> **GOAL OF THE EXERCISE**
Please copy out every line in the entries that includes the word "QEntry".

[Stored data entries]
*** Begin section ***

theorem State.maskRoom_kept {s : State} {c : Nat} {e : QEntry} (h_s : Kept q n s) : Kept q n (State.maskRoom s c e).2 := by
  delta State.maskRoom
  repeat' first
    | with_reducible assumption
    | (intro _; beta_reduce)
    | with_reducible apply OutKept.next
    | with_reducible refine Kept.snd (by assumption) ?_
    | with_reducible refine Kept.snd2 (by assumption) ?_
    | with_reducible apply State.chargeMem_kept
    | with_reducible apply State.onBehalf_kept
    | with_reducible apply State.readMem_kept
    | with_reducible apply Kept.ite
    | with_reducible apply Kept.ite2
    | with_reducible apply Kept.ite1
    | (extract_lets +onlyGivenNames x; refine Kept.cut (x := x) (q := q) (n := n) ?_ ?_; (on_goal 1 => subst x); (on_goal 2 => (intro hx; clear_value x)))
    | (extract_lets +onlyGivenNames x; refine Kept.cut2 (x := x) (q := q) (n := n) ?_ ?_; (on_goal 1 => subst x); (on_goal 2 => (intro hx; clear_value x)))
    | (extract_lets +onlyGivenNames x; refine Kept.cutOp (x := x) (q := q) (n := n) ?_ ?_; (on_goal 1 => subst x); (on_goal 2 => (intro hop; clear_value x)))
    | (extract_lets +onlyGivenNames x; refine Kept.cutOp2 (x := x) (q := q) (n := n) ?_ ?_; (on_goal 1 => subst x); (on_goal 2 => (intro hop; clear_value x)))
    | (extract_lets +onlyGivenNames x; refine Kept.cutFn (x := x) (q := q) (n := n) ?_ ?_; (on_goal 1 => subst x); (on_goal 2 => (intro hfn; clear_value x)))
    | (extract_lets +onlyGivenNames x; clear_value x)
    | (simp -zeta only [kept_mk]; with_reducible refine Kept.conj ?_)
    | dsimp only
    | split

theorem State.earlyGrant_kept {s : State} {c : Nat} {dclu : Nat} {tag : Nat} {chip : Nat} (h_s : Kept q n s) : Kept q n (State.earlyGrant s c dclu tag chip) := by
  delta State.earlyGrant
  repeat' first
    | with_reducible assumption
    | (intro _; beta_reduce)
    | with_reducible apply OutKept.next
    | with_reducible refine Kept.snd (by assumption) ?_
    | with_reducible refine Kept.snd2 (by assumption) ?_
    | with_reducible apply State.txGrant_kept
    | with_reducible apply Kept.ite
    | with_reducible apply Kept.ite2
    | with_reducible apply OutKept.ite
    | with_reducible apply Kept.foldl
    | with_reducible apply Kept.foldl2
    | with_reducible apply Kept.foldl1
    | with_reducible apply Kept.ite1
    | (extract_lets +onlyGivenNames x; refine Kept.cut (x := x) (q := q) (n := n) ?_ ?_; (on_goal 1 => subst x); (on_goal 2 => (intro hx; clear_value x)))
    | (extract_lets +onlyGivenNames x; refine Kept.cut2 (x := x) (q := q) (n := n) ?_ ?_; (on_goal 1 => subst x); (on_goal 2 => (intro hx; clear_value x)))
    | (extract_lets +onlyGivenNames x; refine Kept.cutOp (x := x) (q := q) (n := n) ?_ ?_; (on_goal 1 => subst x); (on_goal 2 => (intro hop; clear_value x)))
    | (extract_lets +onlyGivenNames x; refine Kept.cutOp2 (x := x) (q := q) (n := n) ?_ ?_; (on_goal 1 => subst x); (on_goal 2 => (intro hop; clear_value x)))
    | (extract_lets +onlyGivenNames x; refine Kept.cutFn (x := x) (q := q) (n := n) ?_ ?_; (on_goal 1 => subst x); (on_goal 2 => (intro hfn; clear_value x)))
    | (extract_lets +onlyGivenNames x; clear_value x)
    | (simp -zeta only [kept_mk]; with_reducible refine Kept.conj ?_)
    | dsimp only
    | split

theorem State.txStart_kept {s : State} {c : Nat} {e : QEntry} (h_s : Kept q n s) : Kept q n (State.txStart s c e) := by
  delta State.txStart
  repeat' first
    | with_reducible assumption
    | (intro _; beta_reduce)
    | with_reducible apply OutKept.next
    | with_reducible refine Kept.snd (by assumption) ?_
    | with_reducible refine Kept.snd2 (by assumption) ?_
    | with_reducible apply State.earlyGrant_kept
    | with_reducible apply State.txComplete_kept
    | with_reducible apply Kept.ite
    | with_reducible apply Kept.ite2
    | with_reducible apply Kept.foldl
    | with_reducible apply Kept.foldl2
    | with_reducible apply Kept.foldl1
    | with_reducible apply Kept.ite1
    | (extract_lets +onlyGivenNames x; refine Kept.cut (x := x) (q := q) (n := n) ?_ ?_; (on_goal 1 => subst x); (on_goal 2 => (intro hx; clear_value x)))
    | (extract_lets +onlyGivenNames x; refine Kept.cut2 (x := x) (q := q) (n := n) ?_ ?_; (on_goal 1 => subst x); (on_goal 2 => (intro hx; clear_value x)))
    | (extract_lets +onlyGivenNames x; refine Kept.cutOp (x := x) (q := q) (n := n) ?_ ?_; (on_goal 1 => subst x); (on_goal 2 => (intro hop; clear_value x)))
    | (extract_lets +onlyGivenNames x; refine Kept.cutOp2 (x := x) (q := q) (n := n) ?_ ?_; (on_goal 1 => subst x); (on_goal 2 => (intro hop; clear_value x)))
    | (extract_lets +onlyGivenNames x; refine Kept.cutFn (x := x) (q := q) (n := n) ?_ ?_; (on_goal 1 => subst x); (on_goal 2 => (intro hfn; clear_value x)))
    | (extract_lets +onlyGivenNames x; clear_value x)
    | (simp -zeta only [kept_mk]; with_reducible refine Kept.conj ?_)
    | dsimp only
    | split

*** End section ***

> **RESPONSE**
theorem State.maskRoom_kept {s : State} {c : Nat} {e : QEntry} (h_s : Kept q n s) : Kept q n (State.maskRoom s c e).2 := by
theorem State.txStart_kept {s : State} {c : Nat} {e : QEntry} (h_s : Kept q n s) : Kept q n (State.txStart s c e) := by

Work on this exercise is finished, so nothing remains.